----- Records
-- ==== Sys2Proof/Tests/Slice0.lean ====
section
/-! SUPPORT. Tests and witnesses. Every expected value of a test is copied from 95_test_vectors.md (the section is named) or
written out by hand from the encoding rules; the witnesses show that the hypotheses of each obligation can be met. -/

namespace Sys2Proof.Tests

open Sys2Proof Sys2Proof.Machine

/-! ## Helpers -/

/-- The outcome is a next state with the property. -/
def answers (o : Outcome) (p : State → Bool) : Bool :=
  match o with
  | .next t => p t
  | .fault _ => false
  | .refused _ => false

/-- The outcome is the stuck state `r`. -/
def stops (o : Outcome) (r : Fault) : Bool :=
  match o with
  | .next _ => false
  | .fault q => decide (q = r)
  | .refused _ => false

/-- Two contexts, the first of them `x`, otherwise as after reset. -/
def holding (x : Context) : State := State.reset.setCtx 0 x

/-- The context of program P1 before its `DIGEST`: it has absorbed "abc". -/
def abc : Context := ⟨iv, [0x61, 0x62, 0x63], 3#64, false⟩

/-- A context whose `OVF` is 1, set directly (section 3.8, last row). -/
def overflowed : Context := ⟨iv, [], 0x2000000000000000#64, true⟩

/-- The bytes `00 01 02 ...`, byte `i` equal to `i mod 256` (section 4, `seq(n)`). -/
def seq (n : Nat) : List Byte := (List.range n).map fun i => BitVec.ofNat 8 i

/-- `seq(64)` as a block. -/
def seqBlock : Block := ⟨seq 64, by decide⟩

/-- A context whose buffer holds `seq(n)`. -/
def seqContext (n : Nat) : Context := ⟨iv, seq n, BitVec.ofNat 64 n, false⟩

/-- Reset, then the host offers one word and its payload. -/
def offering (w : Word) (data : List Byte) : State := State.reset.offer [(w, data)]

/-! ## Well-formedness: one ill-formed term for each check, refused -/

theorem test_wf_init_index : (Instr.init 256).wf = false := by decide
theorem test_wf_absorb_index : (Instr.absorb 256 0).wf = false := by decide
theorem test_wf_absorb_count : (Instr.absorb 0 65536).wf = false := by decide
theorem test_wf_digest_index : (Instr.digest 256).wf = false := by decide
theorem test_wf_copy_destination : (Instr.copy 256 0).wf = false := by decide
theorem test_wf_copy_source : (Instr.copy 0 256).wf = false := by decide

/-! ## Decoding: words written out bit by bit from R61 to R65 (`OPC`, `CTX`, `ARG`), and section 3.9 -/

/-- `OPC = 00000001`, `CTX = 11111111`, `ARG` zero (R62). -/
theorem test_decode_init : decode 0b00000001_11111111_0000000000000000#32 = .ok (.init 255) := by decide
/-- `OPC = 00000010`, `CTX = 10000001`, `COUNT = 1000000000000011` (R63). -/
theorem test_decode_absorb : decode 0b00000010_10000001_1000000000000011#32 = .ok (.absorb 129 32771) := by decide
/-- `OPC = 00000011`, `CTX = 00000001`, `ARG` zero (R62). -/
theorem test_decode_digest : decode 0b00000011_00000001_0000000000000000#32 = .ok (.digest 1) := by decide
/-- `OPC = 00000100`, `CTX = 00000010` the destination, `SRC = 10000001`, low byte zero (R64). -/
theorem test_decode_copy : decode 0b00000100_00000010_10000001_00000000#32 = .ok (.copy 2 129) := by decide

/-- The second table of section 3.9, `NCTX = 2`. -/
theorem test_verdicts :
    verdict 2 0x01000000#32 = .command (.init 0) ∧ verdict 2 0x0201FFFF#32 = .command (.absorb 1 65535) ∧
    verdict 2 0x02000000#32 = .command (.absorb 0 0) ∧ verdict 2 0x03010000#32 = .command (.digest 1) ∧
    verdict 2 0x04000100#32 = .command (.copy 0 1) ∧ verdict 2 0x05000000#32 = .faulted .illegalOpcode ∧
    verdict 2 0xFFFFFFFF#32 = .faulted .illegalOpcode ∧ verdict 2 0x01000001#32 = .faulted .reservedField ∧
    verdict 2 0x01020001#32 = .faulted .reservedField ∧ verdict 2 0x03020000#32 = .faulted .badContext ∧
    verdict 2 0x01FF0000#32 = .faulted .badContext ∧ verdict 2 0x04000200#32 = .faulted .badContext ∧
    verdict 2 0x04020000#32 = .faulted .badContext ∧ verdict 2 0x02050003#32 = .faultedAbsorb .badContext 3 := by decide

/-- The numbering of opcode_table.json: bit 0 of the word is bit 0 of the number. -/
theorem test_decodeTableWord :
    decodeTableWord 32 0x04FFFE00 = some (.copy 255 254) ∧ decodeTableWord 32 0x04010001 = none := by decide

/-- The word placed by `withFetchWord` is run by the very next step, as the first command after reset. -/
theorem test_withFetchWord_digest :
    step (State.reset.withFetchWord 32 0x03000000) = exec (.digest 0) State.reset := by rfl

/-- The same for an `ABSORB`, whose payload bytes are placed too (log 10). -/
theorem test_withFetchWord_absorb :
    answers (step (State.reset.withFetchWord 32 0x02010003)) (fun t =>
      decide (t.ctxs[1]? = some ⟨iv, [0, 0, 0], 3#64, false⟩ ∧ t.cmd = [] ∧ t.din = [])) = true := by decide

/-! ## Assembler lines (R71) -/

/-- `ABSORB 0, "abc" ; x` is the word `02000003` and the bytes `61 62 63` (R71's example, with a comment). -/
theorem test_assemble_absorb :
    (readLine (['A', 'B', 'S', 'O', 'R', 'B', ' ', '0', ',', ' ', Char.ofNat 34, 'a', 'b', 'c', Char.ofNat 34, ' ', ';', 'x'])).map
      (fun l => l.bind Line.assemble) = some (some [(0x02000003#32, [0x61, 0x62, 0x63])]) := by decide

/-- `COPY 1, 0` is the word `04010000`: the destination comes first (R71). -/
theorem test_assemble_copy :
    (readLine ['C', 'O', 'P', 'Y', ' ', '1', ',', ' ', '0']).map (fun l => l.bind Line.assemble) =
      some (some [(0x04010000#32, [])]) := by decide

/-- `ABSORB 1, x"00fF" * 2`: hex pairs, repeated (R71). -/
theorem test_assemble_repeat :
    (readLine ['A', 'B', 'S', 'O', 'R', 'B', ' ', '1', ',', ' ', 'x', Char.ofNat 34, '0', '0', 'f', 'F', Char.ofNat 34, ' ', '*', ' ',
      '2']).map (fun l => l.bind Line.assemble) = some (some [(0x02010004#32, [0x00, 0xff, 0x00, 0xff])]) := by decide

/-- `ABSORB 0, x"3f 40"`: a blank between pairs, as section 3.8 writes it (log 14). -/
theorem test_assemble_hex_blank :
    (readLine ['A', 'B', 'S', 'O', 'R', 'B', ' ', '0', ',', ' ', 'x', Char.ofNat 34, '3', 'f', ' ', '4', '0', Char.ofNat 34]).map
      (fun l => l.bind Line.assemble) = some (some [(0x02000002#32, [0x3f, 0x40])]) := by decide

/-- A blank inside a pair makes no payload, and neither does an odd number of digits. -/
theorem test_hex_rejected : readHex ['3', ' ', 'f', '4'] = none ∧ readHex ['3', 'f', ' ', '4'] = none := by decide

/-! ## Words, bytes, functions, rounds (sections 3.1 to 3.6, V1, V2) -/

/-- Section 3.1. -/
theorem test_rol32 :
    rol32 0x80000000#32 1 = 0x00000001#32 ∧ rol32 0x00000001#32 31 = 0x80000000#32 ∧ rol32 0x12345678#32 5 = 0x468ACF02#32 ∧
    rol32 0x12345678#32 15 = 0x2B3C091A#32 ∧ rol32 0x98BADCFE#32 10 = 0xEB73FA62#32 ∧
    rol32 0xDEADBEEF#32 16 = 0xBEEFDEAD#32 := by decide

/-- Section 3.1: sums and complement. -/
theorem test_add32_not32 :
    (0x67452301#32 + 0xEFCDAB89#32 + 0x98BADCFE#32 : Word) = 0xEFCDAB88#32 ∧ (0x80000000#32 + 0x80000000#32 : Word) = 0#32 ∧
    (~~~0x98BADCFE#32 : Word) = 0x67452301#32 := by decide

/-- Section 3.2. -/
theorem test_byte_order :
    le32 0x61 0x62 0x63 0x80 = 0x80636261#32 ∧ bytes32 0xA585119C#32 = [0x9c, 0x11, 0x85, 0xa5] ∧
    bytes64 0x00000000007A1200#64 = [0x00, 0x12, 0x7a, 0, 0, 0, 0, 0] ∧ loadw seqBlock 7 = 0x1F1E1D1C#32 ∧
    loadw seqBlock 15 = 0x3F3E3D3C#32 ∧
    ser iv = [0x01, 0x23, 0x45, 0x67, 0x89, 0xab, 0xcd, 0xef, 0xfe, 0xdc, 0xba, 0x98, 0x76, 0x54, 0x32, 0x10, 0xf0, 0xe1, 0xd2,
      0xc3] := by decide

/-- Section 3.3, the second row. -/
theorem test_boolean_functions :
    let x := 0xEFCDAB89#32
    let y := 0x98BADCFE#32
    let z := 0x10325476#32
    f1 x y z = 0x67452301#32 ∧ f2 x y z = 0x98BADCFE#32 ∧ f3 x y z = 0xFFFFFFFF#32 ∧ f4 x y z = 0x88888888#32 ∧
    f5 x y z = 0x10325476#32 := by decide

/-- The message words of the block of V1: `X[0] = 00000080`, all others zero. -/
def emptyWords (i : Fin 16) : Word := if i.val = 0 then 0x00000080#32 else 0#32

/-- V1, round 0 from `IV`, both lines. -/
theorem test_round_0 :
    roundL emptyWords 0 (Work.ofRegs iv) = ⟨0xC3D2E1F0#32, 0x1606F864#32, 0xEFCDAB89#32, 0xEB73FA62#32, 0x10325476#32⟩ ∧
    roundR emptyWords 0 (Work.ofRegs iv) = ⟨0xC3D2E1F0#32, 0xDDD63FB8#32, 0xEFCDAB89#32, 0xEB73FA62#32, 0x10325476#32⟩ := by
  decide +kernel

/-- V1, round 79 from the row of round 78, both lines. -/
theorem test_round_79 :
    roundL emptyWords 79 ⟨0x95AE0F56#32, 0xEBA027EB#32, 0x1EAE6737#32, 0xEC4DCDFF#32, 0x594637A7#32⟩ =
      ⟨0x594637A7#32, 0x215D97B3#32, 0xEBA027EB#32, 0xB99CDC7A#32, 0xEC4DCDFF#32⟩ ∧
    roundR emptyWords 79 ⟨0xFEF44B1D#32, 0xA8EA6AFE#32, 0x8A3285CF#32, 0x02A5304D#32, 0x9A8805EC#32⟩ =
      ⟨0x9A8805EC#32, 0x2BDCCEE7#32, 0xA8EA6AFE#32, 0xCA173E28#32, 0x02A5304D#32⟩ := by decide +kernel

/-- Section 3.5, the example that shows a wrong pairing. -/
theorem test_combine :
    combine ⟨0x1#32, 0x2#32, 0x3#32, 0x4#32, 0x5#32⟩ ⟨0x10#32, 0x20#32, 0x30#32, 0x40#32, 0x50#32⟩
      ⟨0x100#32, 0x200#32, 0x300#32, 0x400#32, 0x500#32⟩ =
      ⟨0x432#32, 0x543#32, 0x154#32, 0x215#32, 0x321#32⟩ := by decide

/-- Section 3.6, the last row: registers and block all ones. -/
theorem test_compress_ones :
    compress ⟨0xFFFFFFFF#32, 0xFFFFFFFF#32, 0xFFFFFFFF#32, 0xFFFFFFFF#32, 0xFFFFFFFF#32⟩ ⟨List.replicate 64 0xff, by decide⟩ =
      ⟨0xF282655D#32, 0xD3828CF1#32, 0x4FE5E0C5#32, 0xA3892B3E#32, 0xD14F6FCE#32⟩ := by decide +kernel

/-! ## Padding and length (sections 3.7 and 3.11) -/

/-- Section 3.7: 55 bytes leave room for the length field with no zero byte. -/
theorem test_pad_55 : pad (seq 55) 55#64 = seq 55 ++ [0x80, 0xb8, 0x01, 0, 0, 0, 0, 0, 0] := by decide +kernel
/-- Section 3.7: 56 bytes need a second block. -/
theorem test_pad_56 : pad (seq 56) 56#64 = seq 56 ++ [0x80] ++ zeros 63 ++ [0xc0, 0x01, 0, 0, 0, 0, 0, 0] := by decide +kernel
/-- Section 3.7: the length field comes from `len`, not from the buffer. -/
theorem test_pad_length_field : pad [0x01, 0x02] 66#64 = [0x01, 0x02, 0x80] ++ zeros 53 ++ [0x10, 0x02, 0, 0, 0, 0, 0, 0] := by
  decide +kernel
/-- Section 3.7: the bit length modulo 2^64 (`ff`, 2^61 + 1). -/
theorem test_pad_overflow :
    pad [0xff] 0x2000000000000001#64 = [0xff, 0x80] ++ zeros 54 ++ [0x08, 0, 0, 0, 0, 0, 0, 0] := by decide +kernel

/-- Section 3.11. -/
theorem test_length_rows :
    lenAfter 0x1FFFFFFFFFFFFFFE#64 1 = 0x1FFFFFFFFFFFFFFF#64 ∧ ovfAfter 0x1FFFFFFFFFFFFFFE#64 false 1 = false ∧
    lenAfter 0x1FFFFFFFFFFFFFFF#64 1 = 0x2000000000000000#64 ∧ ovfAfter 0x1FFFFFFFFFFFFFFF#64 false 1 = true ∧
    ovfAfter 0x1FFFFFFFFFFFFFFF#64 false 0 = false ∧ lenAfter 0xFFFFFFFFFFFFFFFF#64 2 = 1#64 ∧
    ovfAfter 1#64 true 5 = true ∧ lenAfter 1#64 5 = 6#64 := by decide

/-! ## One step of each command (section 3.8; P5 for the faults) -/

/-- `INIT 0` on a used context. -/
theorem test_init_used :
    answers (exec (.init 0) (holding ⟨⟨0x8EFDC33E#32, 0x7E696586#32, 0x14366E30#32, 0x78B5CDFB#32, 0x817AC904#32⟩, [0x80, 0x81],
      130#64, false⟩)) (fun t => decide (t = { State.reset with out := [.rsp 0x00000000#32] })) = true := by decide

/-- P5 step 12: `01020001` is `RESERVED_FIELD`, which outranks `BAD_CONTEXT`; both contexts as before. -/
theorem test_init_reserved_field :
    answers (step { holding abc with cmd := [0x01020001#32] }) (fun t =>
      decide (t = { holding abc with out := [.rsp 0x00000002#32] })) = true := by decide

/-- `ABSORB 0, x"3f 40"` with 63 bytes waiting: one compression, one byte left. -/
theorem test_absorb_completes_block :
    answers (step { holding (seqContext 63) with cmd := [0x02000002#32], din := [0x3f, 0x40] }) (fun t =>
      decide (t.ctxs[0]? = some ⟨⟨0xD6E08676#32, 0xA2E0EABA#32, 0xC4A552B7#32, 0x3B94ADCB#32, 0x54768374#32⟩, [0x40], 65#64, false⟩ ∧
        t.out = [.rsp 0x00000000#32] ∧ t.din = [])) = true := by decide +kernel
----------
### Assignment:
In the listing above, find the line with "Section 3.1. -/" and the line with "0xB99CDC7A#32, 0xEC4DCDFF#32⟩ ∧". Output those two lines and every line between them, exactly as written.

### Answer space:
/-- Section 3.1. -/
theorem test_rol32 :
    rol32 0x80000000#32 1 = 0x00000001#32 ∧ rol32 0x00000001#32 31 = 0x80000000#32 ∧ rol32 0x12345678#32 5 = 0x468ACF02#32 ∧
    rol32 0x12345678#32 15 = 0x2B3C091A#32 ∧ rol32 0x98BADCFE#32 10 = 0xEB73FA62#32 ∧
    rol32 0xDEADBEEF#32 16 = 0xBEEFDEAD#32 := by decide

/-- Section 3.1: sums and complement. -/
theorem test_add32_not32 :
    (0x67452301#32 + 0xEFCDAB89#32 + 0x98BADCFE#32 : Word) = 0xEFCDAB88#32 ∧ (0x80000000#32 + 0x80000000#32 : Word) = 0#32 ∧
    (~~~0x98BADCFE#32 : Word) = 0x67452301#32 := by decide

/-- Section 3.2. -/
theorem test_byte_order :
    le32 0x61 0x62 0x63 0x80 = 0x80636261#32 ∧ bytes32 0xA585119C#32 = [0x9c, 0x11, 0x85, 0xa5] ∧
    bytes64 0x00000000007A1200#64 = [0x00, 0x12, 0x7a, 0, 0, 0, 0, 0] ∧ loadw seqBlock 7 = 0x1F1E1D1C#32 ∧
    loadw seqBlock 15 = 0x3F3E3D3C#32 ∧
    ser iv = [0x01, 0x23, 0x45, 0x67, 0x89, 0xab, 0xcd, 0xef, 0xfe, 0xdc, 0xba, 0x98, 0x76, 0x54, 0x32, 0x10, 0xf0, 0xe1, 0xd2,
      0xc3] := by decide

/-- Section 3.3, the second row. -/
theorem test_boolean_functions :
    let x := 0xEFCDAB89#32
    let y := 0x98BADCFE#32
    let z := 0x10325476#32
    f1 x y z = 0x67452301#32 ∧ f2 x y z = 0x98BADCFE#32 ∧ f3 x y z = 0xFFFFFFFF#32 ∧ f4 x y z = 0x88888888#32 ∧
    f5 x y z = 0x10325476#32 := by decide

/-- The message words of the block of V1: `X[0] = 00000080`, all others zero. -/
def emptyWords (i : Fin 16) : Word := if i.val = 0 then 0x00000080#32 else 0#32

/-- V1, round 0 from `IV`, both lines. -/
theorem test_round_0 :
    roundL emptyWords 0 (Work.ofRegs iv) = ⟨0xC3D2E1F0#32, 0x1606F864#32, 0xEFCDAB89#32, 0xEB73FA62#32, 0x10325476#32⟩ ∧
    roundR emptyWords 0 (Work.ofRegs iv) = ⟨0xC3D2E1F0#32, 0xDDD63FB8#32, 0xEFCDAB89#32, 0xEB73FA62#32, 0x10325476#32⟩ := by
  decide +kernel

/-- V1, round 79 from the row of round 78, both lines. -/
theorem test_round_79 :
    roundL emptyWords 79 ⟨0x95AE0F56#32, 0xEBA027EB#32, 0x1EAE6737#32, 0xEC4DCDFF#32, 0x594637A7#32⟩ =
      ⟨0x594637A7#32, 0x215D97B3#32, 0xEBA027EB#32, 0xB99CDC7A#32, 0xEC4DCDFF#32⟩ ∧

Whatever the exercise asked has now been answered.